The Marcellus Shale play has attracted much attention in recent years. Our full understanding of the complexities of the flow mechanism in matrix, sorption process and flow behavior in complex fracture system (natural and hydraulic) still has a long way to go in this prolific and hydrocarbon rich formation.
In this paper, we present and discuss a novel approach to modeling and history matching of hydrocarbon production from a Marcellus shale asset in southwestern Pennsylvania using advanced data mining & pattern recognition technologies. In this new approach instead of imposing our understanding of the flow mechanism, the impact of multi-stage hydraulic fractures, and the production process on the reservoir model, we allow the production history, well log, and hydraulic fracturing data to force their will on our model and determine its behavior.
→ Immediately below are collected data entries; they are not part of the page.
-- ==== Sys2Proof/Laws/State.lean ====
section
/-! SUPPORT. What each update of State leaves: one lemma per field and update, each true by evaluation. They are stated with `id rfl`
so that a rewriting by them is a step of its own, and the kernel never evaluates the addresses in the states it compares. -/
namespace Sys2Proof.Machine
open Sys2Proof
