-- ==== Sys2Proof/Laws/Keeps.lean ====
section
/-! SUPPORT. What every command keeps: a property of the state that each of the machine's named setters keeps is kept by every
shared operation and by every command. `Closed` lists the setters; the other four structures list those of memory, of the
Amber array, of the boot record and fuses, and of Granite reset, asked only of the operations that use them. -/
namespace Sys2Proof.Machine
open Sys2Proof
set_option linter.all false

/-- `P s`, as a term that rewriting finds. -/
def Holds (P : State → Prop) (s : State) : Prop := P s

/-- The fuses of `b'` are those of `b`, or more are blown. -/
def FuseLe (b b' : AmberState) : Prop :=
  b.floor ≤ b'.floor ∧ b'.floor ≤ max b.floor 63 ∧ (∀ i, b.keys.testBit i → b'.keys.testBit i) ∧ (∀ i, b.revoked.testBit i → b'.revoked.testBit i)

structure Closed (P : State → Prop) : Prop where
  wr : ∀ s a v, P s → P (s.wr a v)
  setsh : ∀ s a v, P s → P (s.setsh a v)
  keepRegs : ∀ s p, P s → P (s.keepRegs p)
  draw : ∀ s, P s → P s.draw.2
  setSlate : ∀ s i f, P s → P (s.setSlate i f)
  setSlates : ∀ s f, P s → P (s.setSlates f)
  setAxis : ∀ s i f, P s → P (s.setAxis i f)
  setTime : ∀ s f, P s → P (s.setTime f)
  setEvlog : ∀ s f, P s → P (s.setEvlog f)
  setCorrections : ∀ s f, P s → P (s.setCorrections f)
  setEcc : ∀ s l, P s → P (s.setEcc l)
  setReplies : ∀ s f, P s → P (s.setReplies f)
  setCleaning : ∀ s f, P s → P (s.setCleaning f)
  setMsi : ∀ s f, P s → P (s.setMsi f)
  setFault : ∀ s f, P s → P (s.setFault f)
  respond : ∀ s r, P s → P (s.respond r)
  latch : ∀ s q a v, P s → P (s.latch q a v)
  setEng : ∀ s i f, P s → P (s.setEng i f)
  setTooth : ∀ s i f, P s → P (s.setTooth i f)
  setTrunk : ∀ s i f, P s → P (s.setTrunk i f)
  setFsch : ∀ s i c f, P s → P (s.setFsch i c f)
  setNet : ∀ s f, P s → P (s.setNet f)
  setTrack : ∀ s f, P s → P (s.setTrack f)
  setSafety : ∀ s f, P s → P (s.setSafety f)
  setCap : ∀ s f, P s → P (s.setCap f)
  setPower : ∀ s f, P s → P (s.setPower f)
  setMgmt : ∀ s f, P s → P (s.setMgmt f)

structure ClosedMem (P : State → Prop) : Prop where
  setByte : ∀ s a v, P s → P (s.setByte a v)
  clearMem : ∀ s a n, P s → P (s.clearMem a n)
  restoreTable : ∀ s, P s → P s.restoreTable

structure ClosedAmber (P : State → Prop) : Prop where
  setAbyte : ∀ s a v, P s → P (s.setAbyte a v)
  azero : ∀ s a n, P s → P (s.azero a n)
  saveTable : ∀ s, P s → P s.saveTable

structure ClosedBoot (P : State → Prop) : Prop where
  setBoot : ∀ s f, FuseLe s.boot (f s.boot) → P s → P (s.setBoot f)

structure ClosedReset (P : State → Prop) : Prop where
  afterReset : ∀ s held, P s → P (s.afterReset held)

variable {P : State → Prop}
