/-- States and operands that meet the hypotheses of `Obligations.SafetyCommands`, clause by clause. -/
theorem witness_SafetyCommands :
    (∃ (s : State), (s.safeCfg.en = true)) ∧
    (∃ (s : State), (s.safeCfg.en = false)) ∧
    (∃ (t : Nat) (s : State), (s.safety.mark = some t) ∧ (s.safeCfg.en = true) ∧ (t + 171875 ≤ s.now)) ∧
    (∃ (t : Nat) (s : State), (s.safety.mark = some t) ∧ (s.safeCfg.en = false ∨ s.now < t + 171875)) ∧
    (∃ (i : Fin 8) (rx : SbRx) (q : Nat) (last : Option Nat) (s u : State), (q = field rx.bytes 0 1 % 16) ∧ (last = (if (s.slate i).sb.fLast + 31250 ≤ s.now then none else (s.slate i).sb.fSeq)) ∧ (u = (s.setSlate i fun x => { x with sb := { x.sb with fSeq := some q, fLast := s.now, fUp := true, stat := field rx.bytes 1 1, pts := field rx.bytes 2 2, halls := field rx.bytes 4 8, backs := field rx.bytes 12 2 } })) ∧ ((sbChecks rx 3 && seqCont last q) = false)) ∧
    (∃ (i : Fin 8) (rx : SbRx) (q : Nat) (last : Option Nat) (s u : State), (q = field rx.bytes 0 1 % 16) ∧ (last = (if (s.slate i).sb.fLast + 31250 ≤ s.now then none else (s.slate i).sb.fSeq)) ∧ (u = (s.setSlate i fun x => { x with sb := { x.sb with fSeq := some q, fLast := s.now, fUp := true, stat := field rx.bytes 1 1, pts := field rx.bytes 2 2, halls := field rx.bytes 4 8, backs := field rx.bytes 12 2 } })) ∧ ((sbChecks rx 3 && seqCont last q) = true) ∧ (u.safeCfg.en = false ∨ u.safety.b.run = false)) ∧
    (∃ (i : Fin 8) (rx : SbRx) (q : Nat) (last : Option Nat) (s u : State), (q = field rx.bytes 0 1 % 16) ∧ (last = (if (s.slate i).sb.fLast + 31250 ≤ s.now then none else (s.slate i).sb.fSeq)) ∧ (u = (s.setSlate i fun x => { x with sb := { x.sb with fSeq := some q, fLast := s.now, fUp := true, stat := field rx.bytes 1 1, pts := field rx.bytes 2 2, halls := field rx.bytes 4 8, backs := field rx.bytes 12 2 } })) ∧ ((sbChecks rx 3 && seqCont last q) = true) ∧ (u.safeCfg.en = true) ∧ (u.safety.b.run = true)) ∧
    (∃ (count : BitVec 16) (s : State), ∃ t, (s.safety.mark = some t) ∧ (s.now < t + 156250)) ∧
    (∃ (count : BitVec 16) (s : State), ∃ t, (s.safety.mark = some t) ∧ (t + 156250 ≤ s.now) ∧ (s.safeCfg.en = false)) ∧
    (∃ (count : BitVec 16) (s : State), ∃ t u, (s.safety.mark = some t) ∧ (t + 156250 ≤ s.now) ∧ (s.safeCfg.en = true) ∧ (19600 ≤ count.toNat) ∧ (count.toNat ≤ 20400) ∧ (u = ((((s.setSafety fun x => { x with mark := some s.now, cnt := count.toNat }).setf P.clk F.CLK_FLINT_CYC_CYC count.toNat).latchDsc).channelCycle false).channelCycle true)) ∧
    (∃ (s : State), (s.safeCfg.en = true) ∧ (s.safety.a.run = true) ∧ (s.safety.b.run = true) ∧ (s.safety.b.waits = true)) ∧
    (∃ (s : State), (s.safeCfg.en = false ∨ s.safety.a.run = false ∨ s.safety.b.run = false ∨ s.safety.b.waits = false)) ∧
    (∃ (s : State), (s.safeCfg.en = true) ∧ (s.safety.a.run = true) ∧ (s.safety.b.run = true) ∧ (s.safety.a.waits = true) ∧ (s.safety.b.waits = false)) ∧
    (∃ (s : State), (s.safeCfg.en = false ∨ s.safety.a.waits = false ∨ s.safety.b.waits = true)) ∧
    (∃ (f : Bool) (t : Nat) (s : State), (s.safety.mark = some t) ∧ (s.safeCfg.en = true) ∧ ((s.chan f).run = true) ∧ ((s.chan f).waits = true) ∧ (t + (if f then 93750 else 125000) ≤ s.now)) ∧
    (∃ (f : Bool) (t : Nat) (s : State), (s.safety.mark = some t) ∧ (s.safeCfg.en = true) ∧ ((s.chan f).run = true) ∧ ((s.chan f).waits = true) ∧ (s.now < t + (if f then 93750 else 125000))) ∧
    (∃ (f : Bool) (n : Fin 64) (p : PairCfg) (t : Nat) (s : State), ((s.safeCfg.pairs.find? fun p => p.pair == n.val) = some p) ∧ ((s.pairOf f n).alone = some t) ∧ (s.safeCfg.en = true) ∧ ((s.chan f).run = true) ∧ ((s.pairOf f n).fault = false) ∧ (t + p.disc * 312500 < s.now)) ∧
    (∃ (f : Bool) (n : Fin 64) (p : PairCfg) (t : Nat) (s : State), ((s.safeCfg.pairs.find? fun p => p.pair == n.val) = some p) ∧ ((s.pairOf f n).alone = some t) ∧ (s.safeCfg.en = true) ∧ ((s.chan f).run = true) ∧ ((s.pairOf f n).fault = true ∨ s.now ≤ t + p.disc * 312500)) ∧
    (∃ (z : Fin 8) (s : State), (s.safeCfg.en = false)) ∧
    (∃ (z : Fin 8) (s : State), (s.safeCfg.en = true)) ∧
    (∃ (k : Fin 128) (r : FuncCfg) (z : Fin 8) (hit : Nat → Bool) (s : State), (s.safeCfg.funcs[k.val]? = some r) ∧ (fin? 8 r.zone = some z) ∧ (s.safeCfg.en = true) ∧ (r.kind = 7) ∧ (hit = (fun n => s.safeCfg.outs.any fun o => o.brake && o.point == n && (o.axis == r.axis || (r.axis == 0xFF && s.safeCfg.zoneOf (n / 16) == some z))))) ∧
    (∃ (q : Fin 514) (hi : Bool) (v : Word) (s : State) (a m : Nat), (a = P.safe + R.SAFE_BRK_REQ_LO + 4 * hi.toNat) ∧ (m = s.brkMask q.val hi.toNat)) ∧
    (∃ (c : Fin 32) (k : ConnCfg) (s : State), (s.connOf c = some k) ∧ (s.dscOn = true) ∧ ((s.dscOf c).run = true ∨ (s.dscOf c).conn = true) ∧ (∀ t, (s.dscOf c).sentAt = some t → t + k.periodT ≤ s.now ∨ s.dscOut k ≠ (s.dscOf c).outs)) ∧
    (∃ (c : Fin 32) (k : ConnCfg) (s : State), (s.connOf c = some k) ∧ (s.dscOn = false ∨ ((s.dscOf c).run = false ∧ (s.dscOf c).conn = false))) ∧
    (∃ (c : Fin 32) (k : ConnCfg) (s : State), (s.connOf c = some k) ∧ (s.dscOn = true) ∧ ((s.dscOf c).run = false) ∧ (∀ t, (s.dscOf c).connAt = some t → t + k.periodT ≤ s.now)) ∧
    (∃ (c : Fin 32) (k : ConnCfg) (s : State), (s.connOf c = some k) ∧ (s.dscOn = false ∨ (s.dscOf c).run = true)) ∧
    (∃ (p : Fin 4) (body : List Byte) (s : State), (s.dscOn = false)) ∧
    (∃ (p : Fin 4) (body : List Byte) (s : State), (s.dscOn = true) ∧ (s.dscNamed (body.take 32) = none)) ∧
    (∃ (p : Fin 4) (body : List Byte) (s : State), ∃ c k, (s.dscOn = true) ∧ (body.length = 42) ∧ (s.dscNamed (body.take 32) = some c) ∧ (s.connOf c = some k) ∧ ((s.dscOf c).admits (body.take 32) = true) ∧ (field (body.take 32) 1 1 % 2 ≠ k.side) ∧ (k.seqd = true) ∧ (field (body.take 32) 28 4 ≠ dscCrc k.id ((body.take 32).take 28))) ∧
    (∃ (p : Fin 4) (body : List Byte) (s : State), ∃ c k, (s.dscOn = true) ∧ (body.length = 42) ∧ (s.dscNamed (body.take 32) = some c) ∧ (s.connOf c = some k) ∧ ((s.dscOf c).admits (body.take 32) = true) ∧ (field (body.take 32) 1 1 % 2 ≠ k.side) ∧ (field (body.take 32) 28 4 = dscCrc k.id ((body.take 32).take 28)) ∧ (k.tpc = false)) ∧
    (∃ (c : Fin 32) (k : ConnCfg) (s : State), (s.connOf c = some k) ∧ (s.dscOn = true) ∧ ((s.dscOf c).run = true) ∧ ((s.dscOf c).dataAt + k.teT ≤ s.now ∨ (s.dscOf c).echoAt + k.teT < s.now)) ∧
    (∃ (c : Fin 32) (k : ConnCfg) (s : State), (s.connOf c = some k) ∧ (s.dscOn = true) ∧ ((s.dscOf c).run = true) ∧ (s.now < (s.dscOf c).dataAt + k.teT) ∧ (s.now ≤ (s.dscOf c).echoAt + k.teT)) ∧
    (∃ (c : Fin 32) (k : ConnCfg) (h : Nat × Nat × List Byte) (s : State), (s.connOf c = some k) ∧ ((s.dscOf c).hold = some h) ∧ (h.2.1 + k.win * 31250 ≤ s.now)) ∧
    (∃ (c : Fin 32) (k : ConnCfg) (h : Nat × Nat × List Byte) (s : State), (s.connOf c = some k) ∧ ((s.dscOf c).hold = some h) ∧ (s.now < h.2.1 + k.win * 31250)) :=
  ⟨⟨(State.reset.setSafety fun y => { y with cfg := { y.cfg with en := true } }), by decide⟩,
   ⟨(State.reset.setSafety fun y => { y with cfg := { y.cfg with en := false } }), by decide⟩,
   ⟨0, (((State.reset.setTime fun y => { y with tick := 1000000000 }).setSafety fun y => { y with mark := some 0 }).setSafety fun y => { y with cfg := { y.cfg with en := true } }), by decide, by decide, by decide⟩,
   ⟨0, (State.reset.setSafety fun y => { y with mark := some 0 }), by decide, by decide⟩,
   ⟨0, ⟨false, []⟩, _, _, State.reset, _, rfl, rfl, rfl, by decide +kernel⟩,
   ⟨0, sideFrame 3, _, _, late, _, rfl, rfl, rfl, by decide +kernel, by decide +kernel⟩,
   ⟨0, sideFrame 3, _, _, (late.setSafety fun y => { y with cfg := { y.cfg with en := true }, a := { y.a with run := true }, b := { y.b with run := true } }), _, rfl, rfl, rfl, by decide +kernel, by decide +kernel, by decide +kernel⟩,
   ⟨20000, State.reset.setSafety fun y => { y with mark := some 0 }, 0, by decide +kernel, by decide +kernel⟩,
   ⟨20000, late.setSafety fun y => { y with mark := some 0 }, 0, by decide +kernel, by decide +kernel, by decide +kernel⟩,
   ⟨20000, (late.setSafety fun y => { y with cfg := { y.cfg with en := true }, a := { y.a with run := true }, b := { y.b with run := true }, mark := some 0 }), 0, _, by decide +kernel, by decide +kernel, by decide +kernel, by decide +kernel, by decide +kernel, rfl⟩,
   ⟨((((State.reset.setSafety fun y => { y with cfg := { y.cfg with en := true } }).setSafety fun y => { y with a := { y.a with run := true } }).setSafety fun y => { y with b := { y.b with run := true } }).setSafety fun y => { y with b := { y.b with waits := true } }), by decide, by decide, by decide, by decide⟩,
   ⟨(State.reset.setSafety fun y => { y with b := { y.b with run := false } }), by decide⟩,
   ⟨(((((State.reset.setSafety fun y => { y with cfg := { y.cfg with en := true } }).setSafety fun y => { y with a := { y.a with run := true } }).setSafety fun y => { y with b := { y.b with run := true } }).setSafety fun y => { y with a := { y.a with waits := true } }).setSafety fun y => { y with b := { y.b with waits := false } }), by decide, by decide, by decide, by decide, by decide⟩,
   ⟨(State.reset.setSafety fun y => { y with b := { y.b with waits := true } }), by decide⟩,
   ⟨false, 0, (((((State.reset.setTime fun y => { y with tick := 1000000000 }).setSafety fun y => { y with mark := some 0 }).setSafety fun y => { y with cfg := { y.cfg with en := true } }).setChan false fun y => { y with run := true }).setChan false fun y => { y with waits := true }), by decide, by decide, by decide, by decide, by decide⟩,
   ⟨false, 0, ((((State.reset.setSafety fun y => { y with mark := some 0 }).setSafety fun y => { y with cfg := { y.cfg with en := true } }).setChan false fun y => { y with run := true }).setChan false fun y => { y with waits := true }), by decide, by decide, by decide, by decide, by decide⟩,
   ⟨false, 0, {}, 0, (late.setSafety fun y => { y with cfg := { y.cfg with en := true, pairs := [{}] }, a := { y.a with run := true }, b := { y.b with run := true } }).setPair false 0 fun y => { y with alone := some 0 }, by decide +kernel, by decide +kernel, by decide +kernel, by decide +kernel, by decide +kernel, by decide +kernel⟩,
   ⟨false, 0, {}, 1000000000, (late.setSafety fun y => { y with cfg := { y.cfg with en := true, pairs := [{}] }, a := { y.a with run := true }, b := { y.b with run := true } }).setPair false 0 fun y => { y with alone := some 1000000000 }, by decide +kernel, by decide +kernel, by decide +kernel, by decide +kernel, by decide +kernel⟩,
   ⟨0, (State.reset.setSafety fun y => { y with cfg := { y.cfg with en := false } }), by decide⟩,
   ⟨0, (State.reset.setSafety fun y => { y with cfg := { y.cfg with en := true } }), by decide⟩,
   ⟨0, { kind := 7 }, 0, _, (late.setSafety fun y => { y with cfg := { y.cfg with en := true, funcs := [{ kind := 7 }] }, a := { y.a with run := true }, b := { y.b with run := true } }), by decide +kernel, by decide +kernel, by decide +kernel, by decide +kernel, rfl⟩,
   ⟨0, false, 0#32, State.reset, _, _, rfl, rfl⟩,
   ⟨0, {}, ((late.setSafety fun y => { y with cfg := { y.cfg with en := true, conns := [{}] }, a := { y.a with run := true }, b := { y.b with run := true } }).setDsc 0 fun y => { y with run := true }), by decide +kernel, by decide +kernel, by decide +kernel, fun t h => absurd (h.symm.trans (by decide +kernel : _ = none)) (by simp)⟩,
   ⟨0, {}, State.reset.setSafety fun y => { y with cfg := { y.cfg with conns := [{}] } }, by decide +kernel, by decide +kernel⟩,
   ⟨0, {}, ((late.setSafety fun y => { y with cfg := { y.cfg with en := true, conns := [{}] }, a := { y.a with run := true }, b := { y.b with run := true } }).setDsc 0 fun y => { y with run := false }), by decide +kernel, by decide +kernel, by decide +kernel, fun t h => absurd (h.symm.trans (by decide +kernel : _ = none)) (by simp)⟩,
   ⟨0, {}, State.reset.setSafety fun y => { y with cfg := { y.cfg with conns := [{}] } }, by decide +kernel, by decide +kernel⟩,
   ⟨0, [], State.reset, by decide⟩,
   ⟨0, [], (late.setSafety fun y => { y with cfg := { y.cfg with en := true }, a := { y.a with run := true }, b := { y.b with run := true } }), by decide +kernel, by decide +kernel⟩,
   ⟨0, dscFrame 1, ((late.setSafety fun y => { y with cfg := { y.cfg with en := true, conns := [{}] }, a := { y.a with run := true }, b := { y.b with run := true } }).setDsc 0 fun y => { y with run := true }), 0, {}, by decide +kernel, by decide +kernel, by decide +kernel, by decide +kernel, by decide +kernel, by decide +kernel, by decide +kernel, by decide +kernel⟩,
   ⟨0, dscFrame 0, ((late.setSafety fun y => { y with cfg := { y.cfg with en := true, conns := [{}] }, a := { y.a with run := true }, b := { y.b with run := true } }).setDsc 0 fun y => { y with run := true }), 0, {}, by decide +kernel, by decide +kernel, by decide +kernel, by decide +kernel, by decide +kernel, by decide +kernel, by decide +kernel, by decide +kernel⟩,
   ⟨0, {}, ((late.setSafety fun y => { y with cfg := { y.cfg with en := true, conns := [{}] }, a := { y.a with run := true }, b := { y.b with run := true } }).setDsc 0 fun y => { y with run := true }), by decide +kernel, by decide +kernel, by decide +kernel, by decide +kernel⟩,
   ⟨0, {}, (late.setSafety fun y => { y with cfg := { y.cfg with en := true, conns := [{}] }, a := { y.a with run := true }, b := { y.b with run := true } }).setDsc 0 fun y => { y with run := true, dataAt := 1000000000, echoAt := 1000000000 }, by decide +kernel, by decide +kernel, by decide +kernel, by decide +kernel, by decide +kernel⟩,
   ⟨0, {}, (0, 0, []), ((((late.setSafety fun y => { y with cfg := { y.cfg with en := true, conns := [{}] }, a := { y.a with run := true }, b := { y.b with run := true } }).setDsc 0 fun y => { y with run := true })).setDsc 0 fun y => { y with hold := some (0, 0, []) }), by decide +kernel, by decide +kernel, by decide +kernel⟩,
   ⟨0, {}, (0, 1000000000, []), ((((late.setSafety fun y => { y with cfg := { y.cfg with en := true, conns := [{}] }, a := { y.a with run := true }, b := { y.b with run := true } }).setDsc 0 fun y => { y with run := true })).setDsc 0 fun y => { y with hold := some (0, 1000000000, []) }), by decide +kernel, by decide +kernel, by decide +kernel⟩⟩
The uniqueness of this technique is that it incorporates the so-called "hard data?? directly into the reservoir model, such that the model can be used to optimize the hydraulic fracture process. The "hard data?? refers to field measurements during the hydraulic fracturing process such as fluid and proppant type and amount, injection pressure and rate as well as proppant concentration.
The study focuses on part of Marcellus shale including 135 wells with multiple pads, different landing targets, well length and reservoir properties. The full-field history matching process was completed successfully. Artificial Intelligence (AI)-based model proved its capability in capturing the production behavior with acceptable accuracy for individual wells and for the entire field.